§ What you have to do
Entries follow. Give back exactly the lines starting at the one containing "rw [advancePc_zero] at hframe" and ending at the one containing "lo) = lo := by", and no other lines.

§ Data listing

theorem advancePc_pc_toNat (n : Nat) (s : State) : (advancePc n s).pc.toNat = (s.pc.toNat + n) % 65536 := by
  rw [advancePc_pc, BitVec.toNat_add, BitVec.toNat_ofNat, Nat.add_mod_mod]

/-- A running step runs the instruction whose encoding stands at `pc` (R80, R125). -/
theorem step_of_encode_append {i : Instr} {s : State} {rest : List Byte} (hr : s.rs = .running)
    (hf : fetchBytes s.mem s.pc = encode i ++ rest) : step s = exec i (advancePc 1 s) :=
  step_of_decode hr (hf ▸ decode_encode_append i rest)

theorem exec_brk (s : State) : exec .brk s = .next (halt s) := rfl

theorem step_of_brk_byte {s : State} (hr : s.rs = .running) (hop : s.mem.read s.pc = 0x00) :
    step s = .next (halt (advancePc 1 s)) := by
  have hf : fetchBytes s.mem s.pc = encode .brk ++ [s.mem.read (s.pc + 1), s.mem.read (s.pc + 2)] :=
    congrArg (· :: _) hop
  rw [step_of_encode_append hr hf, exec_brk]

/-- Halting after an advance of `pc` changes `pc` and the run state only. -/
theorem haltsAfter_halt_advancePc (n : Nat) (s : State) : HaltsAfter n s (halt (advancePc n s)) :=
  ⟨rfl, advancePc_pc_toNat n s, rfl, rfl, rfl, rfl, sameMemory_of_mem_eq rfl⟩

end Sys2Proof.Machine

namespace Sys2Proof.Laws

open Sys2Proof.Machine Sys2Proof.Safety

/-- Settles O34: BRK's arm halts with no advance of its own, so a step that fetches its byte halts after the fetch's
advance by one. -/
theorem brkHalts : Obligations.BrkHalts := by
  refine ⟨rfl, fun s => ?dispatched, fun s hr hop => ?stepped⟩
  case dispatched =>
    have hframe := haltsAfter_halt_advancePc 0 s
    rw [advancePc_zero] at hframe
    exact ⟨halt s, exec_brk s, hframe⟩
  case stepped =>
    rw [byteAt_toNat] at hop
    exact ⟨_, step_of_brk_byte hr hop, haltsAfter_halt_advancePc 1 s⟩

end Sys2Proof.Laws

/-! ## LDA (spec/44_load_lda.md R145 to R153) -/

namespace Sys2Proof.Machine

/-! The operand word, low byte first (R81). -/

@[simp] theorem lowByte_joinBytes (hi lo : Byte) : lowByte (joinBytes hi lo) = lo := by
  have hlo := lo.isLt
  apply BitVec.eq_of_toNat_eq
  rw [lowByte_toNat, Safety.joinBytes_toNat]
  omega

@[simp] theorem highByte_joinBytes (hi lo : Byte) : highByte (joinBytes hi lo) = hi := by
  have hlo := lo.isLt
  apply BitVec.eq_of_toNat_eq
  rw [highByte_toNat, Safety.joinBytes_toNat]
  omega

/-- Each mode that yields an address takes one operand byte or two (R112). -/
theorem operandBytes_eq_one_or_two {m : Mode} (h : m ≠ .noneAddressing) :
    operandBytes m = 1 ∨ operandBytes m = 2 := by
  cases m with
  | noneAddressing => exact absurd rfl h
  | absolute | absoluteX | absoluteY => exact .inr rfl
  | immediate | zeroPage | zeroPageX | zeroPageY | indirectX | indirectY => exact .inl rfl

end Sys2Proof.Machine

namespace Sys2Proof.Safety

open Sys2Proof.Machine

/-! The addresses of the indirect modes and the operand word, as numbers (R81, R108, R109). -/

/-- The index is added to the base before the pointer is fetched, and both sums wrap in the zero page (R108). -/
theorem readZeroPagePointer_add_eq_ofNat (m : Memory) (b i : Byte) :
    m.readZeroPagePointer (b + i) =
      BitVec.ofNat 16 (wordAt m ((b.toNat + i.toNat) % 256) ((b.toNat + i.toNat + 1) % 256)) := by
  rw [readZeroPagePointer_eq_ofNat, BitVec.toNat_add, Nat.mod_add_mod]

/-- The index is added to the pointer after it is fetched, a 16-bit sum (R109). -/
theorem readZeroPagePointer_add_zext16 (m : Memory) (b i : Byte) :
    m.readZeroPagePointer b + zext16 i =
      BitVec.ofNat 16 ((wordAt m b.toNat ((b.toNat + 1) % 256) + i.toNat) % 65536) := by
  rw [add_zext16, readZeroPagePointer_toNat]

theorem joinBytes_byteAt_toNat (m : Memory) (lo hi : Nat) :
    (joinBytes (byteAt m hi) (byteAt m lo)).toNat = wordAt m lo hi :=
  joinBytes_toNat _ _

theorem fetchBytes_eq_byteAt (m : Memory) (a : Addr) :
    fetchBytes m a = [byteAt m a.toNat, byteAt m (a.toNat + 1), byteAt m (a.toNat + 2)] := by
  rw [byteAt_toNat, byteAt_toNat_add, byteAt_toNat_add]
  rfl

/-! What a load leaves (R145). -/

theorem loadsA_advancePc_writeA (v : Byte) (n : Nat) (s : State) : LoadsA v n s (advancePc n (writeA v s)) :=
  ⟨rfl, flagsFrom_updateFlags v s.p, advancePc_pc_toNat n s, rfl, rfl, rfl, sameMemory_of_mem_eq rfl⟩

/-- Advances of `pc` add up, and nothing else tells the advanced state from the one before it. -/
theorem loadsA_of_loadsA_advancePc {v : Byte} {k n : Nat} {s t : State} (h : LoadsA v n (advancePc k s) t) :
    LoadsA v (n + k) s t := by
  obtain ⟨ha, hflags, hpc, hframe⟩ := h
  refine ⟨ha, hflags, ?_, hframe⟩
  rw [hpc, advancePc_pc_toNat, Nat.mod_add_mod, Nat.add_comm n k, Nat.add_assoc]

/-- An LDA loads its operand's datum. -/
theorem exec_loadsA_of_datum {i : Instr} {s : State} {v : Byte} (hlda : i.mnemonic = .lda)
    (hv : operandDatum i.operand s = some v) :
    ∃ t, exec i s = .next t ∧ LoadsA v (operandBytes i.operand.mode) s t :=
  ⟨_, (exec_lda hlda s).trans (loadAccumulator_of_datum hv), loadsA_advancePc_writeA v _ s⟩

/-- An LDA whose operand is not its own datum loads the byte at the operand's address, given as a number. -/
theorem exec_loadsA_of_address {i : Instr} {s : State} {n : Nat} (hlda : i.mnemonic = .lda)
    (himm : ∀ b, i.operand ≠ .immediate b) (hea : operandAddress i.operand s = some (BitVec.ofNat 16 n)) :
    ∃ t, exec i s = .next t ∧ LoadsA (byteAt s.mem n) (operandBytes i.operand.mode) s t :=
  exec_loadsA_of_datum hlda (by rw [operandDatum_of_ne_immediate himm, hea]; rfl)

/-- A running step loads what the decoded instruction loads with `pc` past the opcode byte; the fetch adds its one byte
to the advance (R125, R126). -/
theorem step_loadsA_of_exec {s : State} {op v : Byte} {i : Instr} {rest : List Byte} {n : Nat} (hr : s.rs = .running)
    (hop : byteAt s.mem s.pc.toNat = op)
    (hd : decode [op, byteAt s.mem (s.pc.toNat + 1), byteAt s.mem (s.pc.toNat + 2)] = .ok (i, rest))
    (hx : ∃ t, exec i (advancePc 1 s) = .next t ∧ LoadsA v n (advancePc 1 s) t) :
    ∃ t, step s = .next t ∧ LoadsA v (n + 1) s t := by
  obtain ⟨t, ht, hload⟩ := hx
  rw [← hop, ← fetchBytes_eq_byteAt] at hd
  exact ⟨t, (step_of_decode hr hd).trans ht, loadsA_of_loadsA_advancePc hload⟩

end Sys2Proof.Safety

namespace Sys2Proof.Laws

open Sys2Proof.Machine Sys2Proof.Safety

/-- Settles O23: LDA's mode yields an address, and the datum of an operand fetched at `pc` stands there, for Immediate
too. -/
theorem ldaCommonMeaning : Obligations.LdaCommonMeaning := by
  intro i s hlda hfetch
  have hmode : i.operand.mode ≠ .noneAddressing := by
    rw [Ne, ← fetchOperand_eq_noneAddressing_iff _ s, hfetch]
    exact operand_ne_none_of_lda hlda
  obtain ⟨v, hv⟩ := exists_operandDatum hmode s
  have hdatum : (effectiveAddress i.operand.mode s).map s.mem.read = some v := by
    rw [← operandDatum_fetchOperand, hfetch, hv]
  obtain ⟨ea, hea, rfl⟩ := Option.map_eq_some_iff.mp hdatum
  obtain ⟨t, ht, hload⟩ := exec_loadsA_of_datum hlda hv
  exact ⟨ea, t, hea, ht, hload, operandBytes_eq_one_or_two hmode⟩

/-! The eight modes: the operand's address as a number gives the load, and the step is the load of the operand bytes
it fetched. -/

/-- Settles O24: an Immediate operand is its own datum. -/
theorem ldaImmediateLoads : Obligations.LdaImmediateLoads := by
  have hexec : ∀ (b : Byte) (s : State), ∃ t, exec (.ldaImmediate b) s = .next t ∧ LoadsA b 1 s t :=
    fun _ _ => exec_loadsA_of_datum rfl rfl
  exact ⟨fun _ => rfl, hexec, fun s hr hop => step_loadsA_of_exec hr hop rfl (hexec _ (advancePc 1 s))⟩

/-- Settles O25: the operand byte, zero-extended, is the address. -/
theorem ldaZeroPageLoads : Obligations.LdaZeroPageLoads := by
  have hexec : ∀ (b : Byte) (s : State), ∃ t, exec (.ldaZeroPage b) s = .next t ∧
      LoadsA (byteAt s.mem b.toNat) 1 s t :=
    fun b _ => exec_loadsA_of_address rfl nofun (congrArg some (zext16_eq_ofNat b))
  exact ⟨fun _ => rfl, hexec, fun s hr hop => step_loadsA_of_exec hr hop rfl (hexec _ (advancePc 1 s))⟩

/-- Settles O26: the 8-bit index sum wraps before it is zero-extended. -/
theorem ldaZeroPageXLoads : Obligations.LdaZeroPageXLoads := by
  have hexec : ∀ (b : Byte) (s : State), ∃ t, exec (.ldaZeroPageX b) s = .next t ∧
      LoadsA (byteAt s.mem ((b.toNat + s.x.toNat) % 256)) 1 s t :=
    fun b s => exec_loadsA_of_address rfl nofun (congrArg some (zext16_add b s.x))
  exact ⟨fun _ => rfl, hexec, fun s hr hop => step_loadsA_of_exec hr hop rfl (hexec _ (advancePc 1 s))⟩

/-- Settles O27: the operand word is the address. -/
theorem ldaAbsoluteLoads : Obligations.LdaAbsoluteLoads := by
  have hexec : ∀ (w : Addr) (s : State), ∃ t, exec (.ldaAbsolute w) s = .next t ∧
      LoadsA (byteAt s.mem w.toNat) 2 s t :=
    fun w _ => exec_loadsA_of_address rfl nofun (congrArg some (by simp))
  refine ⟨fun lo hi => by simp [encode], hexec, fun s hr hop => ?_⟩
  rw [← joinBytes_byteAt_toNat]
  exact step_loadsA_of_exec hr hop rfl (hexec _ (advancePc 1 s))

/-- Settles O28: X is added to the operand word modulo 65536. -/
theorem ldaAbsoluteXLoads : Obligations.LdaAbsoluteXLoads := by
  have hexec : ∀ (w : Addr) (s : State), ∃ t, exec (.ldaAbsoluteX w) s = .next t ∧
      LoadsA (byteAt s.mem ((w.toNat + s.x.toNat) % 65536)) 2 s t :=
    fun w s => exec_loadsA_of_address rfl nofun (congrArg some (add_zext16 w s.x))
  refine ⟨fun lo hi => by simp [encode], hexec, fun s hr hop => ?_⟩
  rw [← joinBytes_byteAt_toNat]
  exact step_loadsA_of_exec hr hop rfl (hexec _ (advancePc 1 s))

/-- Settles O29: Y is added to the operand word modulo 65536. -/
theorem ldaAbsoluteYLoads : Obligations.LdaAbsoluteYLoads := by
  have hexec : ∀ (w : Addr) (s : State), ∃ t, exec (.ldaAbsoluteY w) s = .next t ∧
      LoadsA (byteAt s.mem ((w.toNat + s.y.toNat) % 65536)) 2 s t :=
    fun w s => exec_loadsA_of_address rfl nofun (congrArg some (add_zext16 w s.y))
  refine ⟨fun lo hi => by simp [encode], hexec, fun s hr hop => ?_⟩
  rw [← joinBytes_byteAt_toNat]
  exact step_loadsA_of_exec hr hop rfl (hexec _ (advancePc 1 s))

/-- Settles O30: X moves the pointer inside the zero page. -/
theorem ldaIndirectXLoads : Obligations.LdaIndirectXLoads := by
  have hexec : ∀ (b : Byte) (s : State), ∃ t, exec (.ldaIndirectX b) s = .next t ∧
      LoadsA (byteAt s.mem (wordAt s.mem ((b.toNat + s.x.toNat) % 256) ((b.toNat + s.x.toNat + 1) % 256))) 1 s t :=
    fun b s => exec_loadsA_of_address rfl nofun (congrArg some (readZeroPagePointer_add_eq_ofNat s.mem b s.x))
  exact ⟨fun _ => rfl, hexec, fun s hr hop => step_loadsA_of_exec hr hop rfl (hexec _ (advancePc 1 s))⟩

/-- Settles O31: Y is added to the pointer that the zero page holds. -/
theorem ldaIndirectYLoads : Obligations.LdaIndirectYLoads := by
  have hexec : ∀ (b : Byte) (s : State), ∃ t, exec (.ldaIndirectY b) s = .next t ∧
      LoadsA (byteAt s.mem ((wordAt s.mem b.toNat ((b.toNat + 1) % 256) + s.y.toNat) % 65536)) 1 s t :=
    fun b s => exec_loadsA_of_address rfl nofun (congrArg some (readZeroPagePointer_add_zext16 s.mem b s.y))
  exact ⟨fun _ => rfl, hexec, fun s hr hop => step_loadsA_of_exec hr hop rfl (hexec _ (advancePc 1 s))⟩

end Sys2Proof.Laws

/-! ## TAX and INX (spec/45_register_tax_inx.md R160, R161) -/

namespace Sys2Proof.Machine

theorem exec_tax (s : State) : exec .tax s = .next (writeX s.a s) := rfl

theorem exec_inx (s : State) : exec .inx s = .next (writeX (s.x + 1) s) := rfl

/-- `+8 1` as a number: the increment wraps at 256 (R161). -/
theorem add_one_eq_ofNat (b : Byte) : b + 1 = BitVec.ofNat 8 ((b.toNat + 1) % 256) := by
  apply BitVec.eq_of_toNat_eq
  simp

/-- The byte at `pc` alone selects an instruction that has no operand bytes (R82, R125). -/
theorem step_of_encode_singleton {i : Instr} {s : State} {op : Byte} (hr : s.rs = .running) (henc : encode i = [op])
    (hop : s.mem.read s.pc = op) : step s = exec i (advancePc 1 s) := by
  have hf : fetchBytes s.mem s.pc = encode i ++ [s.mem.read (s.pc + 1), s.mem.read (s.pc + 2)] := by
    rw [henc, ← hop]
    rfl
  exact step_of_encode_append hr hf

end Sys2Proof.Machine

namespace Sys2Proof.Safety

open Sys2Proof.Machine

/-! What a write to X leaves (R160, R161). -/

/-- Writing X after an advance of `pc` changes X, Z, N and `pc` only. -/
theorem loadsX_writeX_advancePc (v : Byte) (n : Nat) (s : State) : LoadsX v n s (writeX v (advancePc n s)) :=
  ⟨rfl, flagsFrom_updateFlags v s.p, advancePc_pc_toNat n s, rfl, rfl, rfl, sameMemory_of_mem_eq rfl⟩

theorem loadsX_writeX (v : Byte) (s : State) : LoadsX v 0 s (writeX v s) := by
  have hframe := loadsX_writeX_advancePc v 0 s
  rwa [advancePc_zero] at hframe

end Sys2Proof.Safety

namespace Sys2Proof.Laws

open Sys2Proof.Machine Sys2Proof.Safety

/-- Settles O32: TAX's arm writes A's value to X with no advance of its own, so a step that fetches its byte writes it
after the fetch's advance by one, which leaves A as it was. -/
theorem taxCopiesAToX : Obligations.TaxCopiesAToX := by
  refine ⟨rfl, fun s => ⟨_, exec_tax s, loadsX_writeX s.a s⟩, fun s hr hop => ?stepped⟩
  case stepped =>
    rw [byteAt_toNat] at hop
    have hstep : step s = .next (writeX s.a (advancePc 1 s)) :=
      (step_of_encode_singleton (i := .tax) hr rfl hop).trans (exec_tax (advancePc 1 s))
    exact ⟨_, hstep, loadsX_writeX_advancePc s.a 1 s⟩

/-- Settles O33: INX's arm writes the 8-bit sum, which is the successor modulo 256, and the step differs from it by the
fetch's advance alone. -/
theorem inxIncrementsX : Obligations.InxIncrementsX := by
  refine ⟨rfl, fun s => ?dispatched, fun s hr hop => ?stepped⟩
  case dispatched =>
    rw [← add_one_eq_ofNat]
    exact ⟨_, exec_inx s, loadsX_writeX (s.x + 1) s⟩
  case stepped =>
    rw [← add_one_eq_ofNat]
    rw [byteAt_toNat] at hop
    have hstep : step s = .next (writeX (s.x + 1) (advancePc 1 s)) :=
      (step_of_encode_singleton (i := .inx) hr rfl hop).trans (exec_inx (advancePc 1 s))
    exact ⟨_, hstep, loadsX_writeX_advancePc (s.x + 1) 1 s⟩

end Sys2Proof.Laws

/-! ## The fatal conditions (spec/60_exceptions.md R171 to R173) -/

namespace Sys2Proof.Laws

open Sys2Proof.Machine Sys2Proof.Safety

/-- Settles O19: a dispatched instruction leaves the core running or halts it, since every LDA of the table has a datum,
and a byte with no row records the other kind. -/
theorem invalidAddressingModeUnreachable : Obligations.InvalidAddressingModeUnreachable := by
  intro s t op fetchedAt hr h
  obtain ⟨i, -, hx⟩ | ⟨-, rfl⟩ := step_running_cases hr h
  · rw [exec_rs hx, advancePc_rs, hr]
    split <;> exact nofun
  · exact nofun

§ Solution for this task
    rw [advancePc_zero] at hframe
    exact ⟨halt s, exec_brk s, hframe⟩
  case stepped =>
    rw [byteAt_toNat] at hop
    exact ⟨_, step_of_brk_byte hr hop, haltsAfter_halt_advancePc 1 s⟩

end Sys2Proof.Laws

/-! ## LDA (spec/44_load_lda.md R145 to R153) -/

namespace Sys2Proof.Machine

/-! The operand word, low byte first (R81). -/

@[simp] theorem lowByte_joinBytes (hi lo : Byte) : lowByte (joinBytes hi lo) = lo := by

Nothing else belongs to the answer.